Idą mrozy. Czy osłona na szybę ma sens czy to zbędny gadżet?
Do Polski nadciąga fala przymrozków, a to z kolei zwiastuje nieuchronne nadejście zimy. Dla kierowców oznacza to jedno - zbliżającą się konieczność uciążliwego skrobania zamarzniętych szyb w samochodach. Na szczęście istnieje pewna metoda pozwalająca uniknąć nam tej wątpliwie przyjemnej czynności.
Mroźna pogoda i nadejście zimy oznacza dla wielu kierowców dodatkowe problemy w codziennym użytkowaniu pojazdów. Wie o tym każdy, kto o porannej porze zastał samochód skuty lodem. Na szczęście nie zawsze jesteśmy zmuszeni do mozolnego i uciążliwego skrobania szyb. Rozwiązaniem, które potrafi ułatwić życie podczas porannego rozruchu samochodu, jest osłona na szybę. Dokładnie taka sama, jaką stosuje w lecie w celu uniknięcia nagrzania deski rozdzielczej.

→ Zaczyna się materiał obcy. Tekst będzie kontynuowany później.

-- ==== Sys2Proof/Machine/Store.lean ====
section
/-! DEFINITION. The Relay Store at work: its requests taken one at a time, the bundle read, each item checked and evaluated (09). -/

namespace Sys2Proof.Machine

/-! ## Reading a bundle (R155, R180) -/

/-- Whether a number is that of a kit. -/
def kitNumberValid (n : Nat) : Bool := decide (1 ≤ n) && decide (n ≤ 4294967294)

/-- The 22 bytes after a token item's type; the six high bits of the token number are ignored (R180). -/
def readTokenItem (b : List Byte) : Option RelayItem :=
  let destination := fieldAt b 0 4
  let hop := fieldAt b 17 1
  if kitNumberValid destination && decide (hop ≤ 7) then
    some (.token destination (BitVec.ofNat 66 (fieldAt b 4 9)) (fieldAt b 13 2) (fieldAt b 15 2) hop
      (BitVec.ofNat 32 (fieldAt b 18 4)))
  else none

/-- The 12 bytes after a receipt item's type. -/
def readReceiptItem (b : List Byte) : Option RelayItem :=
  let kit := fieldAt b 0 4
  let serial := fieldAt b 4 2
  if kitNumberValid kit && decide (serial ≠ 0) then
    some (.receipt kit serial (fieldAt b 6 2) (BitVec.ofNat 32 (fieldAt b 8 4)))
  else none

/-- The items of a bundle of `n` items; none when the bytes do not hold exactly `n` items or one cannot be taken. -/
def readItems : Nat → List Byte → Option (List RelayItem)
  | 0, bytes => if bytes = [] then some [] else none
  | n + 1, bytes =>
    match bytes with
    | [] => none
    | type :: rest =>
      if type = 1 ∧ 22 ≤ rest.length then
        match readTokenItem (rest.take 22), readItems n (rest.drop 22) with
        | some item, some items => some (item :: items)
        | _, _ => none
      else if type = 2 ∧ 12 ≤ rest.length then
        match readReceiptItem (rest.take 12), readItems n (rest.drop 12) with
        | some item, some items => some (item :: items)
        | _, _ => none
      else none

/-- The items of a CARRY body; none when it is answered BAD_REQUEST (R155). -/
def readBundle (body : List Byte) : Option (List RelayItem) :=
  match body with
  | [] => none
  | count :: rest => if count.toNat ≤ 8 then readItems count.toNat rest else none

/-! ## Envelopes (R152) -/

/-- The fields an item's envelope covers (Table 9-3). -/
def RelayItem.envelopeFields : RelayItem → List Nat
  | .token destination tok issue expiry _ _ => [destination, tok.toNat, issue, expiry]
  | .receipt kit serial created _ => [kit, serial, created]

/-- The envelope an item carries. -/
def RelayItem.envelope : RelayItem → BitVec 32
  | .token _ _ _ _ _ env => env
  | .receipt _ _ _ env => env

/-- The envelope check of an item is requested. -/
def requestItemCheck (item : RelayItem) (s : State) : State :=
  requestDigest ⟨.itemCheck, s.provisioning.settings.districtKey, item.envelopeFields⟩ s

/-! ## Evaluation (Tables 9-4 and 9-5) -/

/-- A record stored from an item, its expiry day at most the bound (R156). -/
def storedRecord (destination : Nat) (token : BitVec 66) (issue expiry hop : Nat) (env : BitVec 32) (day : Nat) :
    RelayRecord :=
  ⟨destination, token, issue, min expiry (day + 60), hop, env, 0⟩

/-- What the evaluation of a token item for another kit makes of the records, and its result (Table 9-4 from the hop
limit on). -/
def evaluateRecord (day : Nat) (x : RelayStore) (destination : Nat) (token : BitVec 66) (issue expiry hop : Nat)
    (env : BitVec 32) : ItemResult × List RelayRecord :=
  let serial := tokenSerial token
  let record := storedRecord destination token issue expiry hop env day
  if hop = 7 then (.hopLimit, x.records)
  else if x.receipts.any (Receipt.isFor destination serial) then (.alreadyDelivered, x.records)
  else if x.records.any (RelayRecord.isFor destination serial) then
    (.merged, mergeHop destination serial hop x.records)
  else if x.records.length < 48 then (.stored, x.records ++ [record])
  else
    match victim x.records with
    | none => (.stored, x.records ++ [record])
    | some v =>
      if hop ≤ v.hop then
        (.stored, removeRecord v.destination (tokenSerial v.token) x.records ++ [record])
      else (.storeFull, x.records)

/-- What the evaluation of a receipt item makes of the store, and its result (Table 9-5). -/
def evaluateReceipt (ownKit : Nat) (x : RelayStore) (r : Receipt) : ItemResult × RelayStore :=
  if r.kit = ownKit then (.receiptIgnored, x)
  else if x.records.any (RelayRecord.isFor r.kit r.serial) then
    (.receiptMatched,
      { x with records := removeRecord r.kit r.serial x.records, receipts := addReceipt r x.receipts })
  else (.receiptStored, { x with receipts := addReceipt r x.receipts })

/-- A settled item: its result, the part after its effect, and whether its record's envelope must be renewed. -/
structure SettledItem where
  result : ItemResult
  state : State
  renew : Option (Nat × Nat)

/-- The evaluation of an item whose check has completed, against the store, the receipts and the clock day (R155). -/
def evaluateItem (good : Bool) (item : RelayItem) (s : State) : SettledItem :=
  let day := s.domain.clock.day
  let own := s.provisioning.settings.kitNumber
  if !good then ⟨.badEnvelope, s, none⟩
  else
    match item with
    | .receipt kit serial created env =>
      let r := evaluateReceipt own s.relay ⟨kit, serial, created, env, 0⟩
      ⟨r.1, { s with relay := r.2 }, none⟩
    | .token destination token issue expiry hop env =>
      if expiry < day then ⟨.expired, s, none⟩
      else if destination = own then
        if s.tokens.hasRoom then ⟨.queued, joinIntake ⟨.relay, token⟩ s, none⟩ else ⟨.intakeFull, s, none⟩
      else
        let r := evaluateRecord day s.relay destination token issue expiry hop env
        ⟨r.1, { s with relay.records := r.2 },
          if r.1 = .stored ∧ day + 60 < expiry then some (destination, tokenSerial token) else none⟩

/-! ## Service (R154, R155, R156) -/

/-- The CARRY reply body (R180). -/
def carryBody (results : List ItemResult) (s : State) : List Byte :=
  ReplyResult.ok.code ::
    (results.map ItemResult.code ++ natBytes 1 s.relay.records.length ++ natBytes 1 s.relay.receipts.length)

/-- The service of an item has ended: the next item's check is requested, or the CARRY is answered (R155). -/
def carryGoOn (c : CarryService) (s : State) : State :=
  match c.items with
  | item :: _ => requestItemCheck item { s with relay.service := some c }
  | [] =>
    let t := { s with relay.service := none }
    answer c.request (carryBody c.results t) t

/-- The store goes on after an item is settled: with a shortened expiry day its record's envelope is renewed first
(R156). -/
def afterItem (c : CarryService) (renew : Option (Nat × Nat)) (s : State) : State :=
  match renew with
  | none => carryGoOn c s
  | some (destination, serial) =>
    match s.relay.records.find? (RelayRecord.isFor destination serial) with
    | none => carryGoOn c s
    | some r =>
      requestDigest
        ⟨.renewal, s.provisioning.settings.districtKey, [r.destination, r.token.toNat, r.issueDay, r.expiryDay]⟩
        { s with relay.service := some { c with renewing := some (destination, serial) } }

/-- An item is settled. Where it put a token in an idle intake, the Token Unit's check digest joins the digest list
before the store's next request or after it, as the command names (log entry 8). -/
def settleItem (order : DigestOrder) (c : CarryService) (x : SettledItem) : State :=
  let c := { c with items := c.items.drop 1, results := c.results ++ [x.result] }
  match order with
  | .tokenFirst => afterItem c x.renew (serveTokens x.state.tokens.intake.length x.state)
  | .storeFirst => afterItem c x.renew x.state

/-- The envelope check of the item in service completes (R155). -/
def itemDigestDone (order : DigestOrder) (s : State) : State :=
  match s.digests, s.relay.service with
  | r :: rest, some c =>
    if r.purpose = .itemCheck then
      match c.items with
      | [] => s
      | item :: _ =>
        settleItem order c (evaluateItem (decide (r.envelope = item.envelope)) item { s with digests := rest })
    else s
  | _, _ => s

/-- The renewed envelope completes and is placed in the record; the item's service ends (R156). -/
def renewalDigestDone (s : State) : State :=
  match s.digests, s.relay.service with
  | r :: rest, some c =>
    if r.purpose = .renewal then
      match c.renewing with
      | none => s
      | some (destination, serial) =>
        carryGoOn { c with renewing := none }
          { s with
            digests := rest
            relay.records := renewEnvelope destination serial r.envelope s.relay.records }
    else s
  | _, _ => s

/-- An own receipt's envelope completes and the receipt is added (R65, R158). -/
def receiptDigestDone (s : State) : State :=
  match s.digests with
  | r :: rest =>
    match r.purpose with
    | .ownReceipt serial created =>
      { s with
        digests := rest
        relay.receipts := addReceipt
          ⟨s.provisioning.settings.kitNumber, serial, created, r.envelope, 0⟩ s.relay.receipts }
    | _ => s
  | [] => s

/-- A CARRY is taken (R155). -/
def takeCarry (req : Request) (s : State) : State :=
  match readBundle req.body with
  | none => answerResult req .badRequest s
  | some items => carryGoOn ⟨req, items, [], none⟩ s

/-- The count and neighbour of a HANDOFF body; none when it is answered BAD_REQUEST (R159). -/
def readHandoff (body : List Byte) : Option (Nat × Option Nat) :=
  if body.length = 1 then some (min (fieldAt body 0 1) 8, none)
  else if body.length = 5 ∧ kitNumberValid (fieldAt body 0 4) = true then
    some (min (fieldAt body 4 1) 8, some (fieldAt body 0 4))
  else none

/-- The body of a HANDOFF or RECEIPTS reply: result, item count, items, the count of what is held after it (R180). -/
def handedBody (items : List RelayItem) (held : Nat) : List Byte :=
  ReplyResult.ok.code :: (natBytes 1 items.length ++ items.flatMap itemBytes ++ natBytes 1 held)

/-- A HANDOFF is taken (R159). -/
def takeHandoff (req : Request) (s : State) : State :=
  match readHandoff req.body with
  | none => answerResult req .badRequest s
  | some (k, neighbour) =>
    let out := handoffList neighbour k s.relay.records
    let records := afterHandoff out s.relay.records
    answer req (handedBody (out.map RelayRecord.copy) records.length)
      { s with relay.records := records }

/-- A RECEIPTS is taken (R160). -/
def takeReceipts (req : Request) (s : State) : State :=
  if req.body.length = 1 then
    let k := min (fieldAt req.body 0 1) 8
    let receipts := afterReceipts k s.relay.receipts
    answer req (handedBody ((s.relay.receipts.take k).map Receipt.copy) receipts.length)
      { s with relay.receipts := receipts }
  else answerResult req .badRequest s

/-- A request of the store is taken. -/
def takeStoreRequest (req : Request) (s : State) : State :=
  match requestKindOf req.kind with
  | some .carry => takeCarry req s
  | some .handoff => takeHandoff req s
  | _ => takeReceipts req s

/-- While no request is in service and the clock is set, the oldest waiting request is taken (R154). `n` bounds the
requests taken; the list's length is enough. -/
def serveStore : Nat → State → State
  | 0, s => s
  | n + 1, s =>
    if s.relay.service = none ∧ s.domain.clock.timeSet = true then
      match s.relay.waiting with
      | [] => s
      | req :: rest => serveStore n (takeStoreRequest req { s with relay.waiting := rest })
    else s

end Sys2Proof.Machine
end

Bez wątpienia osłona na szybę to rozwiązanie, którego nie powinno zabraknąć w żadnym samochodzie. Stosunkowo niewielki fragment materiału sprawdza się bowiem równie dobrze w lecie, co w zimie. Podczas upałów potrafi ochronić deskę rozdzielczą i wnętrze samochodu przed nadmiernym rozgrzaniem, a zimą pozwoli zapobiec osadzaniu się szronu oraz śniegu. Dzięki temu na szybie nie pojawi się warstwa lodu i nie trzeba będzie jej skrobać. Rozwiązanie zapobiega także przymarzaniu wycieraczek, których próba oderwania od zamarzniętej szyby z reguły kończy się uszkodzeniem elementów gumowych.
Osłony samochodowe dzielą się najczęściej na dwa warianty - maty aluminiowe wyposażone w specjalną warstwę odbijającą promienie UV oraz tzw. osłony antyszronowe wykonane z odpornej na wilgoć tkaniny polipropylenowej (tzw. wigofilu). Niezależnie od tego, na którą z osłon się zdecydujemy jedno jest pewne - to bez wątpienia jedna z najtańszych i najlepszych metod osłony szyby przed lodem.
Decydując się na zakup osłony, warto wybrać model, który będzie odpowiednio wyprofilowany do kształtu przedniej szyby w naszym aucie. Tańsze modele z reguły mają kształt prostokąta, przez co nie pokrywają całej jej powierzchni. O wiele lepszym wyborem będzie zatem zakup nieco większego kawałka materiału.
Zanim dokonamy zakupu, warto także sprawdzić nasz wybór pod kątem jakości zastosowanego materiału. Powinien on być odporny na niskie temperatury, żeby nie sztywnieć na mrozie i nie przymarzać do szyby. W niektórych modelach znajdują się dodatkowe pokrowce na boczne szyby oraz lusterka, a nawet wycieraczki. Takie dodatki mogą w jeszcze większym stopniu przyczynić się do szybszego opuszczenia parkingu w mroźny poranek.
Wbrew pozorom opisywane rozwiązanie nie jest drogie, a do tego szalenie popularne. Osłonę na szybę można kupić w niemal dowolnym markecie z działem motoryzacyjnym lub na stacji benzynowej. Osłony antyszronowe występują ponadto w wielu wariantach kolorystycznych.
Koszt zakupu maty aluminiowej waha się od 20 do nawet 200 zł w przypadku tzw. mat wielofunkcyjnych. Ceny osłon antyszronowych rzadko kiedy przekraczają 100 - 150 zł. Najtańsze warianty można dostać nawet za 15 - 25 zł.